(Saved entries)
------------------------
theorem Dev.linkHandover_due {t : Nat} (hfind : AMap.find d.slv.linkLostTb 0 = some t) (hholds : d.linkHandHolds = true)
    (hhand : d.slv.handTb = none) (hdue : d.before (t + 1000000 * max 1 (min 40 (d.rd F.SLV_TMO.LINK_HOLD_MS))) = true) :
    d.linkHandover = (d.wait (t + 1000000 * max 1 (min 40 (d.rd F.SLV_TMO.LINK_HOLD_MS)))).handStart none 0 := by
  simp only [Dev.linkHandover, hfind, hholds, hhand, Dev.fire_of_before _ hdue, Option.isSome_none, Bool.not_true, Bool.or_self,
    Bool.false_eq_true, if_false]

/-- The pick agreed for a handover: the first beat boundary at or after the lead. -/
def Dev.agreedPick (d : Dev) : Nat :=
  (d.pick.num + (if d.slv.lead = 0 then max 1 (d.rd F.SLV_TMO.HANDOVER_LEAD) else d.slv.lead) * 64 + 63) / 64 * 64

theorem Dev.handAgree_ready {e : Dev} (hactive : d.isActive = true) (hhand : d.slv.handTb.isSome = true) (hled : d.tilth.led = [])
    (hcal : d.cal.runs = []) (hcells : ∀ ca ∈ d.cell.aux, d.cellMode ca.1 ≠ Cm.cal) (hpieces : ∀ p ∈ d.cir.pieces, 2 ≤ p.phase)
    (he : e = d.discardPlans (fun _ => true) 5) :
    d.handAgree = ((({ e with tilth := { e.tilth with rsv := [] } }.wr F.SLV_STAT.ROLE Pr.handing).updSlv
      (fun s => { s with agreed := d.agreedPick, handTb := none })).setFlag F.SLV_STAT.HANDOVER true).slvEv 5 none := by
  subst he
  have hready : ¬(!d.isActive || d.slv.handTb.isNone || !d.tilth.led.isEmpty || !d.cal.runs.isEmpty ||
      d.cell.aux.any (fun (ca : Nat × CellAux) => d.cellMode ca.1 = Cm.cal) ||
      d.cir.pieces.any (fun (p : Piece) => decide (p.phase < 2))) = true := by
    have hset : d.slv.handTb.isNone = false := by simpa [Option.isNone_eq_false_iff] using hhand
    have hcal' : d.cell.aux.any (fun (ca : Nat × CellAux) => d.cellMode ca.1 = Cm.cal) = false := by
      rw [List.any_eq_false]
      exact fun ca hca => by simpa using hcells ca hca
    have hpieces' : d.cir.pieces.any (fun (p : Piece) => decide (p.phase < 2)) = false := by
      rw [List.any_eq_false]
      exact fun p hp => by simpa only [decide_eq_true_eq, not_lt] using hpieces p hp
    rw [hactive, hset, hled, hcal, hcal', hpieces']
    decide
  exact if_neg hready

theorem Dev.handAgree_waits (h : d.isActive = false ∨ d.slv.handTb = none ∨ d.tilth.led ≠ [] ∨ d.cal.runs ≠ [] ∨
    (∃ ca ∈ d.cell.aux, d.cellMode ca.1 = Cm.cal) ∨ ∃ p ∈ d.cir.pieces, p.phase < 2) : d.handAgree = d := by
  have hwait : (!d.isActive || d.slv.handTb.isNone || !d.tilth.led.isEmpty || !d.cal.runs.isEmpty ||
      d.cell.aux.any (fun (ca : Nat × CellAux) => d.cellMode ca.1 = Cm.cal) ||
      d.cir.pieces.any (fun (p : Piece) => decide (p.phase < 2))) = true := by
    simpa only [Bool.or_eq_true, Bool.not_eq_true', Option.isNone_iff_eq_none, List.isEmpty_eq_false_iff, List.any_eq_true,
      decide_eq_true_eq, or_assoc] using h
  exact if_pos hwait

theorem Dev.handDecline_none (h : d.slv.handTb = none) : d.handDecline = d := by simp only [Dev.handDecline, h]

theorem Dev.handDecline_due {e w : Dev} {t : Nat} (h : d.slv.handTb = some t) (hdue : d.before (t + 1000000000) = true)
    (he : e = (d.wait (t + 1000000000)).finishOpt (d.wait (t + 1000000000)).slv.handItem St.aborted [])
    (hw : w = e.updSlv (fun s => { s with handTb := none, handItem := none })) :
    d.handDecline = ({ w with tilth := { w.tilth with stopped := false } }.bump F.SLV_CNT_D.DECLINED 1).slvEv 6 none := by
  subst hw he
  simp only [Dev.handDecline, h, Dev.fire_of_before _ hdue]
end

/-- Settles O56: role resolution by its rows in order, each later command by its conditions. -/
theorem rolesAct : Obligations.RolesAct := by
  refine ⟨?resolved, ?waits, ?rows, ?reread, fun s hruns h => ?rereadIdle, ?standby, fun s hruns h => ⟨?failoverIdle, ?takebackIdle⟩,
    fun s hruns h => ?linkIdle, ?link, ?agree, ?agreeWaits, fun s hruns h => ?declineIdle, ?decline⟩
  case resolved =>
    rintro s d rfl hruns h
    rw [exec_roleResolution hruns, Dev.resolve_resolved h, Dev.afterRole_self, State.put_dev]
  case waits =>
    rintro s d rfl hruns - h
    rw [exec_roleResolution hruns, Dev.resolve_waits h, Dev.afterRole_self, State.put_dev]
  case rows =>
    rintro s d heard pr last rfl hruns hrole hstage hclaiming hconflict rfl rfl rfl
    have hself : s.dev.resolve = s.dev → exec .roleResolution s = .next s := fun h => by
      rw [exec_roleResolution hruns, h, Dev.afterRole_self, State.put_dev]
    have hexec : exec .roleResolution s = .next (s.put (s.dev.resolve.afterRole Pr.resolving)) := by rw [exec_roleResolution hruns, hrole]
    refine ⟨fun hheard hpr => ?leads, fun hpeer => ⟨fun t ht hlt => ?met, fun hread => ⟨fun h => ?holder, fun hfree =>
      ⟨fun hheard hpr h => ?first, fun hheard hpr h => ?second, fun h hlast => ?claims, fun h hlast => ?listens⟩⟩⟩⟩
    case leads => rw [hexec, Dev.resolve_peerLeads hrole hstage hclaiming hconflict hheard hpr]
    case met => exact hself (Dev.resolve_holderMet hrole hstage hclaiming hconflict hpeer ht hlt)
    case holder => rw [hexec, Dev.resolve_holder hrole hstage hclaiming hconflict hpeer hread h]
    case first =>
      rw [hexec, Dev.resolve_tie hrole hstage hclaiming hconflict hpeer hread hfree hheard hpr, if_pos (Dev.claimsFirst_of h)]
    case second =>
      refine hself ?_
      rw [Dev.resolve_tie hrole hstage hclaiming hconflict hpeer hread hfree hheard hpr,
        if_neg (Dev.not_claimsFirst_of h)]
    case claims => rw [hexec, Dev.resolve_alone hrole hstage hclaiming hconflict hpeer hread hfree h,
      if_pos (show s.dev.lastHeard + 20000000 ≤ s.dev.time.tb from hlast)]
    case listens =>
      refine hself ?_
      rw [Dev.resolve_alone hrole hstage hclaiming hconflict hpeer hread hfree h,
        if_neg (show ¬s.dev.lastHeard + 20000000 ≤ s.dev.time.tb from Nat.not_le.mpr hlast)]
  case reread =>
    rintro s d t rfl hruns hrole ht hdue
    rw [exec_resolutionReread hruns, Dev.reread_due hrole ht hdue, hrole]
  case rereadIdle => rw [exec_resolutionReread hruns, Dev.reread_resolved h, Dev.afterRole_self, State.put_dev]
  case standby =>
    rintro s d rfl hruns hrole
    refine ⟨fun h => ?holds, fun h => ?idle, fun hprefer hen hpeer hholds hhealthy => ?asks, fun h => ?asksNot⟩
    case holds => rw [exec_failover hruns, Dev.failover_claims hrole h]
    case idle => rw [exec_failover hruns, Dev.failover_idle (.inr h), State.put_dev]
    case asks => rw [exec_takebackRequest hruns, Dev.takebackRequest_asks hrole hprefer hen hpeer hholds hhealthy]
    case asksNot => rw [exec_takebackRequest hruns, Dev.takebackRequest_idle (.inr h), State.put_dev]
  case failoverIdle => rw [exec_failover hruns, Dev.failover_idle (.inl h), State.put_dev]
  case takebackIdle => rw [exec_takebackRequest hruns, Dev.takebackRequest_idle (.inl h), State.put_dev]
  case linkIdle => rw [exec_linkHandover hruns, Dev.linkHandover_idle h, State.put_dev]
  case link =>
    rintro s d t rfl hruns hfind hholds hhand hdue
    rw [exec_linkHandover hruns, Dev.linkHandover_due hfind hholds hhand hdue]
  case agree =>
    rintro s d e lead a rfl hruns hactive hhand hled hcal hcells hpieces rfl rfl he
    rw [exec_handoverAgree hruns, Dev.handAgree_ready hactive hhand hled hcal hcells hpieces he, Dev.agreedPick]
  case agreeWaits =>
    rintro s d rfl hruns h
    rw [exec_handoverAgree hruns, Dev.handAgree_waits h, State.put_dev]
  case declineIdle => rw [exec_handoverDecline hruns, Dev.handDecline_none h, State.put_dev]
  case decline =>
    rintro s d e w t rfl hruns h hdue he hw
    rw [exec_handoverDecline hruns, Dev.handDecline_due h hdue he hw]

end Sys2Proof.Machine
end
------------------------
▶ _Task objective_
Starting at the line above that contains "rw [Dev.resolve_alone hrole", write out each line exactly until the line that contains "case takebackIdle =>" has been written, and stop there.

▶ _Output of the exercise_
      rw [Dev.resolve_alone hrole hstage hclaiming hconflict hpeer hread hfree h,
        if_neg (show ¬s.dev.lastHeard + 20000000 ≤ s.dev.time.tb from Nat.not_le.mpr hlast)]
  case reread =>
    rintro s d t rfl hruns hrole ht hdue
    rw [exec_resolutionReread hruns, Dev.reread_due hrole ht hdue, hrole]
  case rereadIdle => rw [exec_resolutionReread hruns, Dev.reread_resolved h, Dev.afterRole_self, State.put_dev]
  case standby =>
    rintro s d rfl hruns hrole
    refine ⟨fun h => ?holds, fun h => ?idle, fun hprefer hen hpeer hholds hhealthy => ?asks, fun h => ?asksNot⟩
    case holds => rw [exec_failover hruns, Dev.failover_claims hrole h]
    case idle => rw [exec_failover hruns, Dev.failover_idle (.inr h), State.put_dev]
    case asks => rw [exec_takebackRequest hruns, Dev.takebackRequest_asks hrole hprefer hen hpeer hholds hhealthy]
    case asksNot => rw [exec_takebackRequest hruns, Dev.takebackRequest_idle (.inr h), State.put_dev]
  case failoverIdle => rw [exec_failover hruns, Dev.failover_idle (.inl h), State.put_dev]
  case takebackIdle => rw [exec_takebackRequest hruns, Dev.takebackRequest_idle (.inl h), State.put_dev]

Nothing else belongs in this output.